The Mums the Word cocktail

Travis Mitchell / DCist

L’Annexe, the European-inspired cocktail bar located along Georgetown’s bustling M Street, has the hum of a bar that’s been in the game for years. Bartenders greet guests with questions about their liquor and flavor preferences and swiftly prepare drinks from the list of originals and classics. Music weaves its way through the multi-room floor, the volume still allowing for easy conversation. Seating is varied and comfortable, including along the zinc bar top.

It’s a meticulously curated atmosphere, explains owner Fady Saba, at a recent tasting with DCist.

“For me, the bar is an experience,” he says. “I’ve become very picky, so it’s really about so many details.”

He opened L’Annexe, he says, after spending 22 years in the restaurant industry across Paris, Beirut and, most recently, D.C. He wanted to bring a modern European vibe to the city through sophisticated takes on classic cocktails and bar food. L’Annexe is located in the former home of the restaurant Unum, which closed in 2017.

For a prime view of the action, take a seat at the front bar or at one of the small tables facing M Street. A bit further back is a dining room with tables and high tops and a stylized map of Georgetown streets on the wall. TVs are nowhere to be found. Tucked in the back is the library, with comfortable couches, stocked bookshelves and a view of the bar’s many infusions and batch cocktails.

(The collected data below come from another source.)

-- ==== Sys2Proof/Laws/Kernel.lean ====
section
/-! SUPPORT. One lemma for each function of the arithmetic kernel: no value is truncated (40_arith.md R141 to R145). -/

set_option exponentiation.threshold 1200

namespace Sys2Proof.Machine

/-- `Multiply` is exact: the product fits 1152 bits (40_arith.md R141). -/
theorem multiply_toNat (a b : Vec576) : (multiply a b).toNat = a.toNat * b.toNat := by
  rw [multiply, BitVec.toNat_ofNat, Nat.mul_comm]
  apply Nat.mod_eq_of_lt
  have h := Nat.mul_lt_mul'' a.isLt b.isLt
  rwa [← Nat.pow_add] at h

theorem foldPass_eq (y : Nat) : foldPass y = y % 2 ^ 576 + (2 ^ 240 - 1) * (y / 2 ^ 576) := by
  rw [foldPass, Nat.shiftRight_eq_div_pow]

/-- `2^576 = m + 2^240 − 1`, the identity the fold loop rests on (40_arith.md R142). -/
theorem modulus_add : Config.modulus + (2 ^ 240 - 1) = 2 ^ 576 := by decide +kernel

/-- A pass removes a multiple of `m` (40_arith.md R143 item 2). -/
theorem foldPass_add (y : Nat) : foldPass y + Config.modulus * (y / 2 ^ 576) = y := by
  have := foldPass_eq y
  unfold Config.modulus
  omega

/-- A pass below `2^576` changes nothing. -/
theorem foldPass_of_lt {y : Nat} (h : y < 2 ^ 576) : foldPass y = y := by
  rw [foldPass_eq, Nat.mod_eq_of_lt h, Nat.div_eq_of_lt h]; omega

/-- Below `2^576` the loop has ended (40_arith.md R142). -/
theorem foldLoop_of_lt (fuel : Nat) {y : Nat} (h : y < 2 ^ 576) : foldLoop fuel y = y := by
  cases fuel with
  | zero => rfl
  | succ n => rw [foldLoop, if_neg (Nat.not_le.mpr h)]

/-- The loop with room for one more pass: a pass below `2^576` would change nothing. -/
theorem foldLoop_succ (fuel y : Nat) : foldLoop (fuel + 1) y = foldLoop fuel (foldPass y) := by
  by_cases h : 2 ^ 576 ≤ y
  · rw [foldLoop, if_pos h]
  · have h' := Nat.not_le.mp h
    rw [foldPass_of_lt h', foldLoop_of_lt _ h', foldLoop_of_lt _ h']

/-- Three passes are enough for every 1152-bit value, so the fuel of `reduce` never runs out (40_arith.md R143 item 4). -/
theorem foldLoop_three_lt {x : Nat} (h : x < 2 ^ 1152) : foldLoop 3 x < 2 ^ 576 := by
  rw [foldLoop_succ, foldLoop_succ, foldLoop_succ, foldLoop]
  rw [foldPass_eq x]
  generalize hx : x % 2 ^ 576 + (2 ^ 240 - 1) * (x / 2 ^ 576) = y
  have hy : y < 2 ^ 816 := by omega
  rw [foldPass_eq y]
  generalize hz : y % 2 ^ 576 + (2 ^ 240 - 1) * (y / 2 ^ 576) = z
  have hz' : z < 2 ^ 576 + 2 ^ 480 := by omega
  rw [foldPass_eq z]; omega

/-- `Reduce` returns what the loop ends at, untruncated (40_arith.md R142, R143 item 1). -/
theorem reduce_toNat (x : Vec1152) : (reduce x).toNat = foldLoop 3 x.toNat := by
  unfold reduce
  exact (BitVec.toNat_ofNat _ _).trans (Nat.mod_eq_of_lt (foldLoop_three_lt x.isLt))

/-- One step of the power loop (40_arith.md R145). -/
theorem powerLoop_succ (b : Vec576) (e : Limb) (n : Nat) (r : Vec576) :
    powerLoop b e (n + 1) r =
      powerLoop b e n (if e.getLsbD n then mulMod (mulMod r r) b else mulMod r r) := rfl

end Sys2Proof.Machine
end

The house-infused liquors provide the backbone to many of the L’Annexe creations, headed up by beverage director Mick Perrigo, who most recently worked at Left Door off 14th street. He took the opportunity to think outside the box, rather than just throwing a bunch of botanicals into a bottle and calling it done.

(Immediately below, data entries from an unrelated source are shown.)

-- ==== Sys2Proof/Tests/Slice0.lean ====
section
/-! SUPPORT. The model's own tests. Expected values come from spec/95_test_vectors.md, whose section stands in each docstring. The theorems `witness_…` show, for a statement with hypotheses, concrete values that meet them. -/

namespace Sys2Proof.Machine.Tests

open Sys2Proof Sys2Proof.Machine

-- One theorem at a time: a theorem that waits for the kernel holds a thread of its own.
set_option Elab.async false

/-! ### Helpers -/

/-- The next state, if there is one. -/
def nextOf : Host.Outcome State Fault Refusal → Option State
  | .next t => some t
  | .fault _ => none
  | .refused _ => none

/-- The command a word decodes to, if any. -/
def decoded (w : CmdWord) : Option Instr := (decode w).toOption

/-- A register value from its limbs, limb 0 first. -/
def ofLimbs (n : Nat) (ls : List Limb) : BitVec n := BitVec.ofNat n (valueOfLimbs ls)

/-- A limb of ones, `F` of the vectors. -/
def limbF : Limb := 0xFFFFFFFFFFFFFFFF#64

def ones : Vec576 := BitVec.allOnes 576

/-- The modulus as a register value. -/
def vecM : Vec576 := BitVec.ofNat 576 Config.modulus

/-- The reset state with three vector registers loaded. -/
def withV (x1 x2 x3 : Vec576) : State :=
  ((State.reset.writeV 1 x1).writeV 2 x2).writeV 3 x3

/-- The reset state, Ready. -/
def ready : State := State.reset.setReady true

/-- The reset state with an error recorded (that of `CMD NEXT` in Uninitialized). -/
def failed : State := State.reset.setError true 3 0x12

/-- A Ready generator in the first block of seed 314159265 (section 5.1), at a given offset. -/
def seeded (o : BitVec 10) : State :=
  { ready with
    state := ofLimbs 576 [0x56f723d075012181, 0x265f853e921add2c, 0xa6a7054394a421c5, 0xcd2e70d0f9b19195,
      0x7ce7d57ba8b98182, 0x3980ec83b845f4a0, 0x9059d8491278f705, 0xd94264c5634e05dd, 0x2b0a44aaf5502f7e]
    offset := o }

/-- Block 1 of seed 314159265 (section 5.1). -/
def block1 : Vec576 :=
  ofLimbs 576 [0x825ca842e3eac49d, 0x09903a9048b66375, 0x3682dff05a6bffdc, 0x91e619683a185da9,
    0x5df1345a33417c10, 0xd604e2c7d5b820c6, 0x181027ae6120ffe7, 0x9f4c975b9193be4e, 0xbb7547aaa5fd9813]

/-- The state after one step that receives `e`. -/
def receive (e : BusEvent) (s : State) : Option State := nextOf (step (s.setPending [e]))

/-- What `STATUS` reads after one step that receives `e`. -/
def statusAfter (e : BusEvent) (s : State) : Option Limb := (receive e s).map statusWord

/-- A write of a raw word to `CMD`. -/
def issue (v : Limb) : BusEvent := .write 0x020#11 8 v

/-! ### WellFormed: each check refuses an ill-formed word (30_encoding.md R117) -/

/-- The fields of `MULMOD v1, v2, v3`. -/
def mulmodFields : CommandFields := ⟨0x03, 1, 0, 2, 0, 3, 0⟩

/-- The fields of `NEXT`. -/
def nextFields : CommandFields := ⟨0x12, 0, 0, 0, 0, 0, 0⟩

theorem test_wf_accepts : mulmodFields.wellFormed Opcode.mulmod.use = true ∧
    nextFields.wellFormed Opcode.next.use = true := by decide
theorem test_wf_refuses_z0 : { mulmodFields with z0 := 1 }.wellFormed Opcode.mulmod.use = false := by decide
theorem test_wf_refuses_z1 : { mulmodFields with z1 := 1 }.wellFormed Opcode.mulmod.use = false := by decide
theorem test_wf_refuses_z2 : { mulmodFields with z2 := 1 }.wellFormed Opcode.mulmod.use = false := by decide
theorem test_wf_refuses_rd : { nextFields with rd := 1 }.wellFormed Opcode.next.use = false := by decide
theorem test_wf_refuses_ra : { nextFields with ra := 1 }.wellFormed Opcode.next.use = false := by decide
theorem test_wf_refuses_rb : { nextFields with rb := 1 }.wellFormed Opcode.next.use = false := by decide

/-! ### Decoding, the words of section 2 -/

theorem test_decode_nop : decoded 0x00000000#32 = some .nop := by decide
theorem test_decode_mul : decoded 0x00021001#32 = some (.mul 1 2) := by decide
theorem test_decode_red : decoded 0x00000302#32 = some (.red 3) := by decide
theorem test_decode_mulmod : decoded 0x00032103#32 = some (.mulmod 1 2 3) := by decide
theorem test_decode_powmod : decoded 0x00001104#32 = some (.powmod 1 1) := by decide
theorem test_decode_lda : decoded 0x00000205#32 = some (.lda 2) := by decide
theorem test_decode_mov : decoded 0x00001306#32 = some (.mov 3 1) := by decide
theorem test_decode_tolcg : decoded 0x00000108#32 = some (.tolcg 1) := by decide
theorem test_decode_toranlux : decoded 0x00005009#32 = some (.toranlux 5) := by decide
theorem test_decode_seed : decoded 0x00000010#32 = some .seed := by decide
theorem test_decode_advance : decoded 0x00000011#32 = some .advance := by decide
theorem test_decode_next : decoded 0x00000012#32 = some .next := by decide
theorem test_decode_skip : decoded 0x00000013#32 = some .skip := by decide
theorem test_decode_nextdbl : decoded 0x00000014#32 = some .nextdbl := by decide
theorem test_decode_restore : decoded 0x00000015#32 = some .restore := by decide

/-- `MULMOD v4, v1, v3` written out by its fields: Z2, RB = 3, Z1, RA = 1, Z0, RD = 4, OPC = 0x03 (R111). -/
theorem test_decode_bit_by_bit : decode 0b0000000000000_011_0_001_0_100_00000011#32 = .ok (.mulmod 4 1 3) := by rfl

theorem test_encode_all_fields_equal : encode (.mulmod 7 7 7) = 0x00077703#32 := by decide
theorem test_encode_mul : encode (.mul 7 7) = 0x00077001#32 := by decide
theorem test_table_word : decodeTableWord 32 0x00031403 = some (.mulmod 4 1 3) := by decide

“Infusions can be very easy to make,” Mick says. “But for me I was trying to find a creative way to make it.”

Some of the liquors are infused individually, while other infusions are more like ready-made cocktails that are mixed with fresh citrus once ready to be served. Combinations range from a French 75 twist made with honeydew-infused vodka and cucumber syrup (the On The Vine) to an old fashioned riff where rye whiskey has mingled with sarsaparilla and birch bark for a dry—not sweet—finish.

In addition to enhanced flavors, the infusions give a visual appeal as well. The Mum’s the Word, a Last Word twist, gets a sunshine yellow hue from turmeric root-infused rum, while the frozen Pushing Daisies is a soft violet, thanks to butterfly flower tequila.

It can read as pretty gimmicky. Perrigo, though, stresses he is careful not to let visual appeal and unique flavor profiles come at the expense of taste.

“I want people to actually experience both the artistic looks of it while also realizing that the flavors of the cocktail are going to stand out as something for you to remember,” Perrigo says.

Fady sees the bar’s infusions as a way to enhance the customer experience and set L’Annexe apart from Washington’s deep roster of cocktail bars.

“You can have the classic cocktails, buy your liquors, and mix it,” he says. “Or you can transform those liquors to have your added value.” The extra work puts cocktails at L’Annexe at $14-$17 each.

The menu leaves room for classic drinks as well, with daiquiris, sazeracs, and others available alongside the house recipes.

Food gets strong attention at L’Annexe as well, with a menu overseen by chef Andrew Markert of Beuchert’s Saloon on Capitol Hill. He took a similar farm-to-table approach here, with dishes made to be easy to eat, share, and pair with drinks. The corn hummus and shrimp aguachile both have spicy kicks, and the vegetarian mushroom toast is a cheesy, umami- and carb-filled bite. And skewers of scallops, pork belly, or steak, make for easy snacks between sips. If sweet is the craving, hit the chocolate caramel tart. Plates are priced between $10 and $21.

All of these elements—the infused spirits, the dim lighting, the chef-inspired small plates—could easily veer toward the Georgetown cliché of over-the-top pretension. It seems though that L’Annexe knows what it wants to be: a balance between hospitality, finesse, and (crucially) actually mixing good drinks.

“Most important to me, at the bar, is to have real cocktails going out,” Fady says.

L’Annexe is located at 2917 M St. NW. Open Tuesdays-Wednesdays 4 p.m.-11 p.m., Fridays 4 p.m.-1 a.m., and Saturdays 12 p.m.-1 a.m. Sunday 12 p.m.-11 p.m. No reservations.